Only one stretch of the data below is wanted: the lines starting at the one with "false f d = d := rfl" and ending at the one with "forEach (a :: l)", both included, given again exactly.
===== RAW DATA =====
-- ==== Sys2Proof/Machine/Lifecycle.lean ====
section
/-! DEFINITION. The life of a page (ch. 2): ENABLE and QUIESCE_REQ (R44, R50, R51), abort (R63 to R65), block
reset (R445, R446), failure (R50), ownership (R58 to R61, R67); and the departure of ports (R442, R448), which
a block reset of a link or tile page starts. -/

namespace Sys2Proof.Machine

/-! ### Departure (R448) -/

/-- An UP port starts to depart: DEPART goes out from now, and DOWN_REASON is written (R496). -/
def departPort (now : W64) (lane : Nat) (d : Dev) : Dev :=
  if isPort d lane && portUp d lane && decide ((d.port lane).departing = .no) then
    updPort lane (fun p => { p with departing := .sending, departTick := now.toNat }) (setReason lane 0x0F d)
  else d

/-- The cause a port shows when it goes dark: a port that is not UP or training keeps its own (R496). -/
def darkReason (d : Dev) (lane : Nat) : Nat :=
  let st := linkState d lane
  if st = lsHeld ∨ st = lsFailed ∨ st = lsDeparted then downReason d lane else 0x0F

/-- A port's transmitters go dark; codewords of a departing port left without an ACK are counted (R448). -/
def goDark (now : W64) (lane : Nat) (d : Dev) : Dev :=
  if !isPort d lane || decide (linkState d lane = lsDisabled) || (d.port lane).dark then d
  else
    let p := d.port lane
    let lost := if p.departing = .no then 0 else p.replay.length
    let d1 := restoreLanes lane (takeTo now lane lsSearch (darkReason d lane) (bumpN Page.pkg Reg.PKG_CNT 5 lost d))
    emit (.light lane false)
      (updPort lane (fun p => { p with dark := true, departing := .no, sinceTick := now.toNat }) d1)

/-- A port of a tile that is reset starts SEARCH without going dark: the lasers stay lit, and R446 names darkness
for a link page alone (log 24). -/
def searchAgain (now : W64) (lane : Nat) (d : Dev) : Dev :=
  if !isPort d lane || decide (linkState d lane = lsDisabled) then d
  else
    let p := d.port lane
    let lost := if p.departing = .no then 0 else p.replay.length
    updPort lane (fun p => { p with departing := .no })
      (startSearch now lane (darkReason d lane) (bumpN Page.pkg Reg.PKG_CNT 5 lost d))

/-- The spare of a port block goes dark with the port that holds lane 16b. -/
def spareDark (lane : Nat) (d : Dev) : Dev :=
  let s := spareOf lane
  if lane % 16 ≠ 0 ∨ linkState d s = lsDisabled then d else emit (.light s false) (setLinkState s lsDisabled d)

/-- A dark port starts SEARCH (R446, R450). -/
def relight (now : W64) (lane : Nat) (d : Dev) : Dev :=
  if !(d.port lane).dark then d
  else
    let d1 := updPort lane (fun p => { p with dark := false, sinceTick := now.toNat }) d
    if linkState d1 lane = lsDisabled then d1 else spareSearch now lane (emit (.light lane true) d1)

/-- A port leaves service: an UP port departs, any other goes dark at once. -/
def leaveService (now : W64) (lane : Nat) (d : Dev) : Dev :=
  if portUp d lane then departPort now lane d else spareDark lane (goDark now lane d)

/-- The wait for ACKs is over (R448): every codeword is covered, or 2 µs have passed since DEPART ended. -/
def ackWaitOver (now : W64) (p : Port) : Bool :=
  match p.departing with
  | .no => false
  | .sending => elapsed now p.departTick 2000 && (p.replay.isEmpty || elapsed now p.departTick 4000)
  | .waiting => p.replay.isEmpty || elapsed now p.departTick 2000

def failStopped (d : Dev) : Bool := rdBit d Page.pkg Reg.PKG_CHIP_STAT_FAIL_STOP

/-- A drain or hot reset keeps its departing ports lit until its discard point (R450). -/
def drainHolds (d : Dev) (lane : Nat) : Bool :=
  resetting d && decide (rd d Page.pkg Reg.PKG_RESET_STAT_PHASE ≠ 3) && !regionFenced d (regionOf lane) && !failStopped d

/-- The port departs for a block reset of its tile page and nothing else. -/
def onlyTileResets (d : Dev) (lane : Nat) : Bool :=
  (d.act (Page.tile (lane / 128))).resetting && !(d.act (Page.lnk lane)).resetting && !resetting d &&
    !regionFenced d (regionOf lane) && !failStopped d && !d.rst.warmDue

/-- DEPART_DARK (R448): the departing port goes dark; its block's spare too, unless its own page alone is
being reset. -/
def departDark (now : W64) (lane : Nat) (d : Dev) : Dev :=
  if !ackWaitOver now (d.port lane) || drainHolds d lane then d
  else if onlyTileResets d lane then searchAgain now lane d
  else
    let d1 := goDark now lane d
    if (d.act (Page.lnk lane)).resetting then d1 else spareDark lane d1

/-! ### Work discarded (R163, R191, R214) -/

/-- Every queued, multicast and parked cell goes; `cnt` counts each. -/
def clearQueued (cnt : Dev → Dev) (d : Dev) : Dev :=
  let drop := fun (b : Box) (d : Dev) => cnt (dropBox b fateReset d)
  let d1 := forEach d.sw.voqs (fun e d => setVoq e.1 Voq.empty (forEach (e.2.esc ++ e.2.norm) drop d)) d
  let d2 := forEach d1.sw.mcast (fun e d =>
    setMcasts e.1 [] (forEach e.2 (fun m d => cnt (dropMcast fateReset m d)) d)) d1
  forEach [0, 1] (fun die d => setParked die [] (forEach ((parked d die).map Prod.snd) drop d)) d2

/-- Every staged cell and every cell of the replication buffers goes; `cnt` counts each. -/
def clearStaged (cnt : Dev → Dev) (d : Dev) : Dev :=
  let drop := fun (b : Box) (d : Dev) =>
    cnt (if b.multi then copyEnds b 1 fateReset d else dropBox b fateReset d)
  let d1 := forEach d.sw.staging (fun e d => forEach e.2 drop d) d
  let d2 := forEach d1.sw.repl (fun e d =>
    forEach e.2 (fun r d => cnt (copyEnds r.box r.copies.length fateReset d)) d) d1
  { d2 with sw := { d2.sw with staging := [], repl := [] } }

/-- Every cell in the Colander pipeline goes, its credit returned; `cnt` counts each. -/
def clearPipes (cnt : Dev → Dev) (d : Dev) : Dev :=
  forEach d.lnk.ports (fun e d =>
    updPort e.1 (fun p => { p with pipe := [] }) (forEach e.2.pipe (fun b d => cnt (dropUp b fateReset d)) d)) d

/-- The cells in a port's link receive buffers go, their credits returned; `cnt` counts each. -/
def clearFramed (cnt : Dev → Dev) (lane : Nat) (d : Dev) : Dev :=
  let l := (d.port lane).framed
  updPort lane (fun p => { p with framed := [] })
    (forEach (l.filter (fun f => !isTime f.cell)) (fun f d => cnt (refuseCell lane f.cell d)) d)

def countIngress (d : Dev) : Dev := bump Page.voq Reg.VOQ_CNT 4 d
def countEgress (d : Dev) : Dev := bump Page.voq Reg.VOQ_CNT 3 d

/-- An abort of an ETM page (R214, R495): no gate list, no hold, full shapers, a fresh transmit selector; ETM[0]
also fills the policers and aggregates. -/
def etmAbort (now : W64) (lane : Nat) (d : Dev) : Dev :=
  let d1 := setTxArb lane Dwrr.reset (wr (Page.etm lane) Reg.ETM_HOLD_HOLD 0 (gateStop lane d))
  let d2 := forEach (List.range 8) (fun tc d =>
    setShaper lane tc (fullBucket (classBurst d lane tc) 0) d) d1
  if lane ≠ 0 then d2
  else
    let keys := fun (t : Nat) (l : List Nat) => (l ++ (tblListed d2 (Page.etm 0) t).map Prod.fst).eraseDups
    forEach (keys 2 (d2.sw.aggregates.map Prod.fst)) (fillAggregate now)
      (forEach (keys 1 (d2.sw.policers.map Prod.fst)) (fillPolicer now) d2)

/-- What a block discards at an abort (R63), as its chapter details. -/
def discardWork (p : Page) (s : State) : State :=
  match p.blk with
  | .lnk => onDev (clearFramed id p.inst) s
  | .fwd => onDev (clearPipes countIngress) s
  | .voq => onDev (clearQueued countIngress) s
  | .xbs => onDev (fun d =>
      let d1 := clearStaged countEgress d
      { d1 with sw := { d1.sw with grantArb := [] } }) s
  | .etm => onDev (etmAbort s.now p.inst) s
  | .byp => onDev bypAbort s
  | .col => onDev (colAbort s.now fateReset) s
  | .ldl => if p.inst = 0 then onDev recipeAbort s else if 8 ≤ p.inst then abortBlock (p.inst - 8) s else s
  | .stk => onDev stkAbort s
  | .tim => onDev timAbort s
  | .pmc => onDev pmcAbort s
  | .dbg => onDev dbgAbort s
  | .tel => onDev telAbort s
  | .pkg | .mgt | .opt => s
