/-- SET_CTL with GO 1 (R369). -/
def execSet (src : Src) (frac : Nat) (s : State) :=
  effect (.set src frac) (write32 src Page.tim 0x138 (2 ^ 31 + frac % 65536)) s

def execMbxTxHeadWrite (src : Src) (ptr : Nat) (s : State) :=
  effect (.mbxTxHeadWrite src ptr) (write32 src Page.mgt 0x124 ptr) s

def execEventSessionWrite (src : Src) (valid : Bool) (session : Nat) (s : State) :=
  effect (.eventSessionWrite src valid session) (write32 src Page.mgt 0x11C (8 * bit valid + session)) s

/-- SEC_CMD with the given OP (R428). -/
def secWrite (src : Src) (op : Nat) (s : State) : State := write32 src Page.mgt 0x108 (op * 2 ^ 28) s

def execEnroll (src : Src) (s : State) := effect (.enroll src) (secWrite src scENROLL) s
def execSvnCommit (src : Src) (s : State) := effect (.svnCommit src) (secWrite src scSVN_COMMIT) s
def execAttest (src : Src) (s : State) := effect (.attest src) (secWrite src scATTEST) s
def execUnlock (src : Src) (s : State) := effect (.unlock src) (secWrite src scUNLOCK) s
def execRelock (src : Src) (s : State) := effect (.relock src) (secWrite src scRELOCK) s
def execExtend (src : Src) (s : State) := effect (.extend src) (secWrite src scEXTEND) s
def execChallenge (src : Src) (s : State) := effect (.challenge src) (secWrite src scCHALLENGE) s
def execUpdate (src : Src) (s : State) := effect (.update src) (secWrite src scUPDATE) s

def execDbgRead (src : Src) (s : State) := effect (.dbgRead src) (write32 src Page.dbg 0x108 (2 ^ 30)) s
def execDbgWrite (src : Src) (s : State) := effect (.dbgWrite src) (write32 src Page.dbg 0x108 (2 * 2 ^ 30)) s

def execHalt (src : Src) (mask : Nat) (s : State) := effect (.halt src mask) (write32 src Page.dbg 0x110 mask) s

def execHot (src : Src) (s : State) := effect (.hot src) (write32 src Page.pkg 0x110 0x11) s
def execDrain (src : Src) (s : State) := effect (.drain src) (write32 src Page.pkg 0x110 0x21) s

def execCapture (src : Src) (s : State) := effect (.capture src) (write32 src Page.tel 0x140 1) s

def execRingCfgWrite (src : Src) (value : W32) (s : State) :=
  effect (.ringCfgWrite src value) (write32 src Page.tel 0x104 value.toNat) s

end Sys2Proof.Machine
end

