/-- ESCAPE_MOVE of a class that is not pinned (R95, R150): the head of a normal list that has waited longer than the timeout
goes to the end of the escape list of its escape member's VOQ with ESC 1, and FWD counts it. LANDING_PROMOTE (R168): when
minimum or shared has room, the oldest unit in landing moves its charge there and its credit is returned.
THRESHOLD_RECOMPUTE (R171): both free counts show what is free. -/
def Obligations.QueuedCellsMove : Prop :=
  (∀ (source egress tc ineligible k : Nat) (b : Box) (bs : List Box) (s : State), source < 1032 → egress < 1024 → tc < 8 →
    pinnedTc tc = false → (s.dev.voq (voqKey source egress tc)).norm = b :: bs → b.source = source → cTc b.cell = tc →
    (rd s.dev Page.fwd Reg.FWD_ESC_TIMEOUT_T * 10 + ineligible) * 8 < ticksSince s.now b.headTick * 5 →
    inCircuit s.dev egress = false →
    let ws := destEntry s.dev (cEpoch b.cell) (coEntry (cDst b.cell))
    missOf s.dev (dieOfSource source) (cEpoch b.cell) (coEntry (cDst b.cell)) true = none →
    escMember s.dev ws (coEntry (cDst b.cell)) = some k →
    ∃ t, exec (.escapeMove source egress tc ineligible) s = .next t ∧
      (t.dev.voq (voqKey source egress tc)).norm.map Box.cell = bs.map Box.cell ∧
      (t.dev.voq (voqKey source (deMember ws k) tc)).esc.map Box.cell =
        (s.dev.voq (voqKey source (deMember ws k) tc)).esc.map Box.cell ++ [setHb b.cell 92 92 1] ∧
      Counted Page.fwd Reg.FWD_CNT 5 1 s t ∧ Kept [.sw] [watchTable] [Page.fwd, Page.tel] s t) ∧
  (∀ (source tc : Nat) (a : Acct) (b : Box) (s : State), source < 1032 → tc < 8 → roomIn s.dev source tc = some a →
    oldestLanding s.dev source tc = some b → b.source = source → cTc b.cell = tc →
    ∃ t, exec (.landingPromote source tc) s = .next t ∧
      t.dev.units source tc = ((s.dev.units source tc).take .landing).add a ∧
      (b.vcIn < (s.dev.port source).returned.length →
        (t.dev.port source).returned.getD b.vcIn 0 = ((s.dev.port source).returned.getD b.vcIn 0 + 1) % 2048) ∧
      Kept [.lnk, .sw] [] [] s t) ∧
  (∀ s : State, ∃ t, exec .thresholdRecompute s = .next t ∧
    rd t.dev Page.voq Reg.VOQ_FREE_A_UNITS = freeUnits s.dev 0 ∧ rd t.dev Page.voq Reg.VOQ_FREE_B_UNITS = freeUnits s.dev 1 ∧
    Kept [] [] [Page.voq] s t)

/-- `Claims.CellReceived`, `Claims.ColanderPlacesCell` together: each part is stated above with its rules. -/
def Obligations.CellsEnter : Prop := Claims.CellReceived ∧ Claims.ColanderPlacesCell

/-! ### The crossbar and the egress side (ch. 6, 7) -/

/-- The one cell queued in the device, at the head of the list the request names. -/
def OnlyCell (r : Req) (b : Box) (s : State) : Prop :=
  s.dev.sw.voqs = [(r.key, if r.esc then { norm := [], esc := [b] } else { norm := [b], esc := [] })] ∧
    r.key < 1032 * 8192 ∧ b.source = voqSource r.key ∧ cTc b.cell = voqTc r.key

/-- CROSSBAR_MATCH (R176, R177): with one cell queued whose port and class may take it now, that is no cell of an all-to-all,
the match moves it to the egress port's staging buffer; no queue is left and XBS has counted the cell. While XBS takes no
work nothing is matched (R191). -/
def Obligations.CrossbarMovesCell : Prop :=
  (∀ (r : Req) (b : Box) (s : State), OnlyCell r b s → accepting s.dev Page.xbs = true → exchangeGroup s.dev b.cell = none →
    classEligible s.now s.dev (voqEgress r.key) (voqTc r.key) = true →
    ∃ t, exec .crossbarMatch s = .next t ∧ t.dev.sw.voqs = [] ∧
      (t.dev.staged (voqEgress r.key) (voqTc r.key)).map Box.cell =
        (s.dev.staged (voqEgress r.key) (voqTc r.key)).map Box.cell ++ [b.cell] ∧
      Counted Page.xbs Reg.XBS_CNT 0 1 s t ∧ Kept [.sw, .lnk] [watchTable] [Page.xbs, Page.tel] s t) ∧
  (∀ s : State, accepting s.dev Page.xbs = false → exec .crossbarMatch s = .next s)

/-- MULTICAST_REPLICATE and EGRESS_REPLICA_WRITE (R179, R180). A stored cell whose copies all lie in one region with room in
its replication buffer is sent there once: the list loses it and the buffer gains its copies. A copy for a port that is UP
then goes from the buffer into that port's staging buffer. -/
def Claims.MulticastCopies : Prop :=
  (∀ (source tc region : Nat) (m : Mcast) (ms : List Mcast) (l : List Copy) (s : State), source < 1032 → tc < 8 →
    accepting s.dev Page.xbs = true → s.dev.mcasts (mcastKey source tc) = m :: ms → m.copies = some l → l ≠ [] →
    (∀ c ∈ l, regionOf c.egress = region) → region < 8 → (s.dev.repls region).length < 4096 →
    ∃ t, exec (.multicastReplicate source tc) s = .next t ∧ t.dev.mcasts (mcastKey source tc) = ms ∧
      t.dev.repls region = s.dev.repls region ++ [{ box := { m.box with acct := .none }, copies := l }] ∧
      Counted Page.xbs Reg.XBS_CNT 2 1 s t ∧
      Kept [.sw, .lnk, .fwd, .tel] [watchTable, (Page.fwd, 2)] [Page.xbs, Page.fwd, Page.tel] s t) ∧
  (∀ (region egress : Nat) (x : Repl) (c : Copy) (s : State), region < 8 → egress < 1024 →
    pageState s.dev Page.xbs = stRunning → replFor s.dev egress (s.dev.repls region) = some x →
    x.copies.find? (fun c => c.egress == egress) = some c → portUp s.dev egress = true →
    ∃ t, exec (.egressReplicaWrite region egress) s = .next t ∧
      t.dev.staged egress (cTc x.box.cell) =
        s.dev.staged egress (cTc x.box.cell) ++ [{ x.box with cell := c.cell, multi := true }] ∧
      (x.copies = [c] → t.dev.repls region = (s.dev.repls region).erase x) ∧ Kept [.sw] [] [] s t)

/-- A2A_PHASE_OPEN (R267): the next phase of a member whose phase has ended opens once its time has come. -/
def Claims.PhaseOpens : Prop :=
  ∀ (group member : Nat) (r : Round) (s : State), group < 65536 → member < r.phases.length → r.phases.length ≤ 1048576 →
    r.ended.length = r.phases.length → roundOf s.dev group = some r → r.ended.getD member false = true →
    r.phases.getD member 1 + 1 < r.phases.length →
    r.t0 + r.phases.getD member 1 * gPhaseT (grp s.dev group) * 10 ≤ fabricNs s.dev s.now →
    ∃ t r', exec (.a2aPhaseOpen group member) s = .next t ∧ roundOf t.dev group = some r' ∧
      r'.phases.getD member 1 = r.phases.getD member 1 + 1 ∧ r'.ended.getD member true = false ∧ r'.t0 = r.t0 ∧
      (∀ m, m ≠ member → r'.phases.getD m 1 = r.phases.getD m 1 ∧ r'.ended.getD m false = r.ended.getD m false) ∧
      Kept [.col] [] [] s t

/-- TX_CELL_SLOT (R202): of a port that may start a cell, a TIME cell that is due goes first, taking no credit (R372); else
TC 7, with credit for its cell, goes strictly before every other class. The staged cell goes into link framing with its HCRC
recomputed, and one credit of its virtual channel is spent (R113). -/
def Obligations.TransmitSlot : Prop :=
  (∀ (lane : Nat) (s : State), lane < 1024 → maySend s.dev lane = true → (s.dev.port lane).timeDue = true →
    ∃ t, exec (.txCellSlot lane) s = .next t ∧ (t.dev.port lane).timeDue = false ∧
      (t.dev.port lane).txStream = (s.dev.port lane).txStream ++ txBytes (timeCell s.now lane s.dev) true ∧
      (t.dev.port lane).allow = (s.dev.port lane).allow ∧
      (t.dev.port lane).tseq = ((s.dev.port lane).tseq + 1) % 65536 ∧ Counted Page.tim Reg.TIM_CNT 0 1 s t ∧
      Kept [.lnk, .pmc] [watchTable] [Page.tim, Page.tel] s t) ∧
  (∀ (lane : Nat) (b : Box) (bs : List Box) (s : State), lane < 1024 → maySend s.dev lane = true →
    (s.dev.port lane).timeDue = false → s.dev.staged lane 7 = b :: bs → hasCredit s.dev lane b.cell = true →
    ∃ t, exec (.txCellSlot lane) s = .next t ∧ t.dev.staged lane 7 = bs ∧
      (∀ tc, tc < 7 → t.dev.staged lane tc = s.dev.staged lane tc) ∧
      (t.dev.port lane).txStream = (s.dev.port lane).txStream ++ txBytes (reseal b.cell) false ∧
      (t.dev.port lane).allow.getD (vcOf (cTc b.cell) (cEsc b.cell)) 0 + 1 =
        (s.dev.port lane).allow.getD (vcOf (cTc b.cell) (cEsc b.cell)) 0 ∧
      Kept [.lnk, .sw, .fwd, .pmc, .tel] [watchTable, (Page.fwd, 2)] [Page.lnk lane, Page.etm lane, Page.fwd, Page.tel] s t)
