-- ==== Sys2Proof/Laws/State.lean ====
section
/-! SUPPORT. The state's records under the named updates: each part of the state that an update leaves alone, one lemma
per part and update. -/

namespace Sys2Proof.Machine

/-! ### The machine -/

@[simp] theorem onDev_pending (f : Dev → Dev) (s : State) : (onDev f s).pending = s.pending := rfl
@[simp] theorem onDev_now (f : Dev → Dev) (s : State) : (onDev f s).now = s.now := rfl
@[simp] theorem onDev_mem (f : Dev → Dev) (s : State) : (onDev f s).mem = s.mem := rfl
@[simp] theorem onDev_dev (f : Dev → Dev) (s : State) : (onDev f s).dev = f s.dev := rfl
@[simp] theorem memberSet_pending (i : Nat) (ws : List W32) (s : State) : (memberSet i ws s).pending = s.pending := rfl
@[simp] theorem memberSet_now (i : Nat) (ws : List W32) (s : State) : (memberSet i ws s).now = s.now := rfl
@[simp] theorem memberSet_dev (i : Nat) (ws : List W32) (s : State) : (memberSet i ws s).dev = s.dev := rfl

/-- An effect on existing units answers its next state. -/
theorem effect_next (c : Instr) (f : State → State) (s : State) (h : c.wf = true) : effect c f s = .next (f s) := by
  simp [effect, h]

theorem effect_fault (c : Instr) (f : State → State) (s : State) (h : c.wf = false) :
    effect c f s = .fault .noSuchUnit := by simp [effect, h]

/-- What an effect answers. -/
theorem effect_cases (c : Instr) (f : State → State) (s : State) :
    (c.wf = true ∧ effect c f s = .next (f s)) ∨ (c.wf = false ∧ effect c f s = .fault .noSuchUnit) := by
  cases h : c.wf <;> simp [effect, h]

theorem effect_eq_next {c : Instr} {f : State → State} {s t : State} (h : effect c f s = .next t) : t = f s := by
  rcases effect_cases c f s with ⟨_, e⟩ | ⟨_, e⟩ <;> rw [e] at h
  · exact (Host.Outcome.next.inj h).symm
  · cases h

@[simp] theorem doIf_true (f : Dev → Dev) (d : Dev) : doIf true f d = f d := rfl
@[simp] theorem doIf_false (f : Dev → Dev) (d : Dev) : doIf false f d = d := rfl
@[simp] theorem forEach_nil {α : Type} (f : α → Dev → Dev) (d : Dev) : forEach [] f d = d := rfl
@[simp] theorem forEach_cons {α : Type} (a : α) (l : List α) (f : α → Dev → Dev) (d : Dev) :
    forEach (a :: l) f d = forEach l f (f a d) := rfl

/-- What every pass of a fold keeps, the fold keeps. -/
theorem forEach_keeps {α β : Type} (g : Dev → β) (l : List α) (f : α → Dev → Dev) (h : ∀ a d, g (f a d) = g d) (d : Dev) :
    g (forEach l f d) = g d := by
  induction l generalizing d with
  | nil => rfl
  | cons a l ih => rw [forEach_cons, ih, h]

theorem doIf_keeps {β : Type} (g : Dev → β) (b : Bool) (f : Dev → Dev) (h : ∀ d, g (f d) = g d) (d : Dev) :
    g (doIf b f d) = g d := by cases b <;> simp [h]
=====
• [RESPONSE BELOW]:
@[simp] theorem doIf_false (f : Dev → Dev) (d : Dev) : doIf false f d = d := rfl
@[simp] theorem forEach_nil {α : Type} (f : α → Dev → Dev) (d : Dev) : forEach [] f d = d := rfl
@[simp] theorem forEach_cons {α : Type} (a : α) (l : List α) (f : α → Dev → Dev) (d : Dev) :
    forEach (a :: l) f d = forEach l f (f a d) := rfl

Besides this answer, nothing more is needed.